Барчестер бурлил. Доктор Грантли дал волю гневу, едва выйдя из дверей собора. Старик настоятель молча удалился к себе и долго сидел в оцепенении, не в состоянии собраться с мыслями. Мистер Хардинг ускользнул из собора в одиночестве и медленно бродил под старыми вязами, не в силах поверить, что с кафедры Барчестерского собора раздавались такие слова. Неужели он вновь лишится душевного покоя? Неужели во второй раз вся его жизнь будет объявлена бесполезной и лицемерной? И ему придется сложить с себя обязанности регента, как прежде обязанности смотрителя, оставить хор, как он уже оставил на произвол судьбы двенадцать своих подопечных? Ну а потом? Еще какой-нибудь «Юпитер» или какой-нибудь мистер Слоуп изгонит его из прихода Святого Катберта. Не мог же он заблуждаться всю свою жизнь, исполняя литанию так, как он ее исполнял! И тут же он усомнился в своей правоте. Недоверие к себе было слабостью мистера Хардинга: недостаток, редкий для духовных особ.
Да, Барчестер бурлил! И волновалось не только духовенство. Прихожане также слушали мистера Слоупа – все с удивлением, некоторые с негодованием, а некоторые со смешанным чувством, в котором не преобладала антипатия к проповеднику. Покойный епископ и его капелланы, настоятель, его каноники и младшие каноники, хор и особенно возглавлявший его мистер Хардинг пользовались любовью Барчестера. Они тратили там свои деньги и творили добро; бедняками не помыкали, не досаждали светскому обществу надменностью или аскетизмом, и вообще город извлекал немалую выгоду из того, что был центром такой важной епархии. И все же кое-кто слушал мистера Слоупа с удовольствием.
Ложечка волнения всегда желанна в скучном течении однообразных будней. Псалмы и Те Deum были очень приятны, но все их слышали уже столько раз! Мистер Слоуп, конечно, не был приятен, но он был новинкой, да к тому же весьма умен. И многие барчестерцы объявили, что, по их давнему мнению, город напрасно живет по старинке, отгораживаясь от религиозных перемен в стране. Люди, идущие впереди века, обзавелись теперь новыми идеями, и пора уже Барчестеру опередить век. Возможно, мистер Слоуп и прав. Воскресенье в Барчестере, безусловно, соблюдалось совсем не строго, если не считать соборных служб. Более того – два часа между службами давно уже использовались для утренних визитов и горячих завтраков! А воскресные школы? Конечно, ими следует заняться – школами дня субботнего, как назвал их мистер Слоуп.
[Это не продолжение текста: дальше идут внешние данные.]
-- ==== Sys2Proof/Machine/Sync.lean ====
section
/-! DEFINITION. The `SYNC` major: ropes, dependency counters and futures (07 R151 to R168, R174). -/

namespace Sys2Proof.Machine

/-- A step of an instruction with its state changed at the end, unless it traps. -/
def Acc.after {α : Type} (a : Acc α) (f : State → State) : Acc α :=
  match a with
  | .ok v s => .ok v (f s)
  | .trap r s => .trap r s
  | .wait s => .wait (f s)

/-- An instruction on a structure of device memory: an ordered task that is not irrevocable stalls for the summit; else it
acts as a release at `.prt` if it says so, and then on the structure's guest-physical address (07 R151 to R155); what it
writes there counts as the task's own earlier write (07 R156). DEDUCED (log 24). -/
def State.onStructure (s : State) (va : Word) (align : Nat) (rel : Bool) (f : Nat → Nat → State → Acc Unit) : Acc Unit :=
  if s.speculative then .wait s.stallSummit
  else ((if rel then s.release .prt else s).structure_ va align 1).bind fun l t =>
    match l with
    | .dram p g => (f p g t).after fun t => t.claimWrite s.curCluster s.curUid p g
    | _ => .trap (structTrap 0x03 va 8 0) t

/-- A trap with kind rope misuse; `DETAIL` holds `PEND` (07 R163). -/
def ropeTrap (va : Word) (cause : Nat) (w : Word) : TrapRec := structTrap 0x12 va cause (ropePend w)

/-- `RPINIT` (07 R163, R164). -/
def execRpinit (a b : Reg) (s : State) : Out :=
  (s.onStructure (s.g a) 16 true fun p g s =>
    let w := s.readD p g
    let n := bits (s.g b) 0 32
    if n = 0 ∨ 2 ^ 30 ≤ n then .trap (ropeTrap (s.g a) 4 w) s
    else if !(s.ropeWaiters p g).isEmpty then .trap (ropeTrap (s.g a) 5 w) s
    else
      let s := s.writeRope p g (word (n * 2 ^ 32 + n))
      let s := s.agentWrite s.curUid (.dram p (g + 8)) (leBytes 8 0)
      .ok () (s.mapPart p fun t => { t with bindings := t.bindings.filter fun x => x.gpa != g })).run fun _ s => s.advance 4

/-- The instance of the range bound to a rope that the running task is (07 R164). DEDUCED (log 22). -/
def State.boundMember (s : State) (p g : Nat) : Option Nat :=
  match s.cur.task, s.binding? p g with
  | some k, some b => if b.reg = k.reg then some k.idx else none
  | _, _ => none

/-- `RPARR` (07 R162 to R164). -/
def execRparr (d a b : Reg) (s : State) : Out :=
  (s.onStructure (s.g a) 16 true fun p g s =>
    let w := s.readD p g
    if ropeBroken w then .ok () (s.setG d w)
    else match s.ropeArrive p g (s.g b) (s.boundMember p g) with
      | .error c => .trap (ropeTrap (s.g a) c w) s
      | .ok s => .ok () (s.setG d w)).run fun _ s => s.advance 4

/-- `RPEXP` (07 R163). -/
def execRpexp (a b : Reg) (s : State) : Out :=
  (s.onStructure (s.g a) 16 false fun p g s =>
    let w := s.readD p g
    let bytes := s.readD p (g + 8)
    if ropeBroken w then .ok () s
    else if 2 ^ 64 ≤ bytes.toNat + (s.g b).toNat then .trap (ropeTrap (s.g a) 3 w) s
    else .ok () (s.agentWrite s.curUid (.dram p (g + 8)) (leBytes 8 (bytes + s.g b).toNat))).run fun _ s => s.advance 4

/-- `RPWAIT`: it returns at once from a broken rope or a phase that has passed, else it parks (07 R163). -/
def execRpwait (d a b : Reg) (s : State) : Out :=
  (s.onStructure (s.g a) 16 false fun p g s =>
    let w := s.readD p g
    let back (v : Word) : Acc Unit := .ok () (((s.setG d v).acquire .prt).advance 4)
    if ropeBroken w then back 1
    else if bit w 63 ≠ bit (s.g b) 63 then back 0
    else s.parkOn { die := s.homeDie p g, part := p, ctx := s.curCtx, gpa := g, kind := .rope s.curUid (bit w 63), spill := false }
      3 (s.g a) (.rpwait d) fun s => s).run fun _ s => s

/-- A word read as an acquire load at `.prt`; a speculative task reads its own buffered bytes, and the line enters its
signature (07 R155, R163, R166). DEDUCED (log 25). -/
def State.testWord (s : State) (d : Reg) (va : Word) (align : Nat) : Out :=
  (s.structure_ va align 0).run fun l s =>
    if s.speculative && s.noSigRoom l then s.stallSummit
    else
      let s := if s.speculative then s.sign l else s
      let bs := s.bytesAt l 8
      let bs := if s.speculative then (s.cluster s.curCluster).overlay s.curUid l bs else bs
      ((s.setG d (word (leNat bs))).acquire .prt).advance 4

/-- `RPTEST` (07 R163). -/
def execRptest (d a : Reg) (s : State) : Out := s.testWord d (s.g a) 16

/-- `DCDEC`: an underflow traps counter underflow, cause 2 (07 R174, 01 R23). -/
def execDcdec (a : Reg) (s : State) : Out :=
  (s.onStructure (s.g a) 64 true fun p g s =>
    let r := s.decrement p g
    if r.1 then .trap (structTrap 0x0A (s.g a) 2 0) r.2 else .ok () r.2).run fun _ s => s.advance 4

/-- The state of a future's word (07 R165). -/
def futureState (w : Word) : Nat := bits w 62 2

/-- `FRES` and `FPOIS`: the future takes its final state and its records are served; an underflow of a link traps after
that, cause 3 (07 R166, R167). -/
def State.settle (s : State) (a b : Reg) (final : Nat) : Out :=
  (s.onStructure (s.g a) 8 true fun p g s =>
    let w := s.readD p g
    if 2 ≤ futureState w then .trap (structTrap 0x0B (s.g a) (final - 1) (futureState w)) s
    else
      let r := s.resolveFuture p g final (s.g b)
      match r.1 with
      | some hdr => .trap (structTrap 0x0A hdr 3 0) (r.2.claimWrite s.curCluster s.curUid p g)
      | none => .ok () r.2).run fun _ s => s.advance 4

/-- `FRES` (07 R166). -/
def execFres (a b : Reg) (s : State) : Out := s.settle a b 2

/-- `FPOIS` (07 R166). -/
def execFpois (a b : Reg) (s : State) : Out := s.settle a b 3

/-- `STATE` of an empty future becomes 1 with its first record (07 R165, R166). -/
def State.markFuture (s : State) (p g : Nat) : State :=
  s.agentWrite s.curUid (.dram p g) (leBytes 8 (setBits (s.readD p g) 62 2 1).toNat)

/-- `FWAIT` (07 R166). -/
def execFwait (d a b : Reg) (s : State) : Out :=
  (s.onStructure (s.g a) 8 false fun p g s =>
    let w := s.readD p g
    if 2 ≤ futureState w then
      .ok () ((((s.setG d (word (bits w 0 62))).setG b (word (futureState w))).acquire .prt).advance 4)
    else s.parkOn { die := s.homeDie p g, part := p, ctx := s.curCtx, gpa := g, kind := .future s.curUid, spill := false }
      1 (s.g a) (.fwait d b) fun s => s.markFuture p g).run fun _ s => s

/-- `FLINK`: a future already final decrements the header at once; else a link is recorded (07 R166). DESIGN CHOICE (log 23). -/
def execFlink (a b : Reg) (s : State) : Out :=
  (s.onStructure (s.g a) 8 false fun p g s =>
    let hdr := s.g b
    (s.structure_ hdr 64 1).bind fun l s =>
      let h := l.offset
      if 2 ≤ futureState (s.readD p g) then
        let r := s.decrement p h
        if r.1 then .trap (structTrap 0x0A hdr 4 0) r.2 else .ok () (r.2.claimWrite s.curCluster s.curUid p h)
      else
        match s.record { die := s.homeDie p g, part := p, ctx := s.curCtx, gpa := g, kind := .link hdr h, spill := false } with
        | none => .trap (structTrap 0x0C (s.g a) 2 0) s
        | some s => .ok () (s.markFuture p g)).run fun _ s => s.advance 4

/-- `FTEST` (07 R166). -/
def execFtest (d a : Reg) (s : State) : Out := s.testWord d (s.g a) 8

end Sys2Proof.Machine
end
Покойный епископ, бесспорно, мало заботился о воскресных школах. (Рассуждавшие так, возможно, не подумали, что заучивание катехизиса и молитв столь же тяжко для юных умов, как ведение счетных книг для умов зрелых, и первое располагает к благочестию не больше второго.) А что касается церковной музыки и пения, то в пользу точки зрения мистера Слоупа можно сказать многое. Несомненно, люди часто ходят в собор, только чтобы послушать музыку, и т. д. и т. д.
И в Барчестере образовалась партия сторонников точки зрения мистера Слоупа! В высших сословиях она состояла почти исключительно из дам. Мужчина… то есть джентльмен не мог почувствовать симпатии к мистеру Слоупу и сесть у ног столь мерзкого Гамалиила[14]. Дамы же порой не так чувствительны к внешним недостаткам: того, кто говорит хорошо, они слушают, как бы уродлив и ужасен ни был рот златоуста. Уилкс[15] был дамским любимцем, и влажный, рыжий, пучеглазый, краснорукий мистер Слоуп властвовал над женскими сердцами.
Однако некоторые приходские священники не решились пренебречь корзинами, в коих хранились ныне хлеба и рыбы Барчестерской епархии. Они, и только они, явились с визитом к мистеру Слоупу после его проповеди в соборе. Среди них был мистер Куиверфул, пуддингдейлский священник, супруга которого продолжает из года в год дарить ему все новые залоги своей любви, увеличивая его заботы и – будем надеяться – его счастье. Удивительно ли, что человек с четырнадцатью детьми (не считая умерших во младенчестве) и годовым доходом в четыреста фунтов помышляет о хлебах и рыбах, даже если их раздачей ведает мистер Слоуп?
Вскоре после этого достопамятного воскресенья влиятельнейшие священнослужители епархии держали совет, как поставить на место мистера Слоупа. Во-первых, ни в коем случае не допускать его больше на кафедру собора – так начал архидьякон Грантли. Все согласились – но зависит ли это от них? Доктор Грантли объявил, что это зависит только от настоятеля и соборного духовенства, ибо никто, кроме них, не имеет права проповедовать там, исключая лишь самого епископа. Настоятель возразил, что, хотя это и правда, но всякие споры по этому поводу неблаголепны. Тут щуплый маленький священник, один из соборных пребендариев, заметил, что спорить придется мистеру Слоупу – если, конечно, каждый пребендарий будет готов в свой черед занять место на кафедре. Щуплый пребендарий был хитер! Сам он предпочитал жить в своем уютном доме при соборе, но всегда рад был кольнуть преподобного Виза Стэнхоупа и всех других, кого больше манили итальянские виллы и элегантные резиденции в Лондоне.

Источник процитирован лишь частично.